Interestingly, camping animals may disseminate some microorganisms through feces. Semenov et al. (2021) found that some genera that were transmitted from dung was also predominant among metabolically active phylotypes in dung-treated soil. In this study, Family XIII AD3011 group, Prevotellaceae UCG-004, Christensenellaceae R-7 group, Ruminococcus 1, Ruminococcaceae UCG-005, Prevotellaceae UCG 004, LD29, Olivibacter, and Symbiotaphrina were also detected in the rumen, gut and/or dung (Table S5), suggesting that the subsoil microbial community could be affected by microorganisms from the dung of camping herbivores. More interestingly, a recent study found that most microorganisms from dung did not survive in soil beyond a few months (Semenov et al., 2021), suggesting that the influence of camping on the subsoil microbial communities could be temporary, although this needs further study.

Importantly, camping may have a negative effect on antibiotic resistance genes. The Cellvibrio genera carry the tetracycline resistance gene (Table S5),and depletion of Cellvibrio could contribute to the decrease in the relative abundance of tetracycline resistance gene (tetB). Tetracyclines are the best-selling veterinary antibiotic, and are found at the highest content in animal manures (Yue et al., 2021). Our results showed the abundance of tetracycline resistance gene (tetB) was significantly depleted by camping, suggesting that camping could be a potential method for eliminating of fecal antibiotic resistance genes. This finding has not been reported, previously and there remains a lack of research on this topic.
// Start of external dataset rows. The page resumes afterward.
-- ==== Sys2Proof/Machine/Step.lean ====
section
/-! DEFINITION. One step of the machine: one move of one agent. -/

namespace Sys2Proof.Machine

/-- One step: the next event is taken off the agenda and run. -/
def step (s : State) : Host.Outcome State Fault Refusal := runEvent (nextEvent s).1 (nextEvent s).2

/-- `s` with the operation of a table word placed where `step` takes its next one. -/
def State.withFetchWord (s : State) (nbits w : Nat) : State := placeWord s nbits w

end Sys2Proof.Machine
end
It is worth mentioning that camping changed the niche space of microorganisms. The lower abundance of the aerobic genus LD29 (Zhao et al., 2021) and higher abundance of the anaerobic genus OLB13 and Rummeliibacillus under camping compared to under no camping suggested a hypoxic environment under camping. This may reflect previous findings that camping and trampling reduced soil air permeability and caused soil hypoxia (Hou et al., 2004).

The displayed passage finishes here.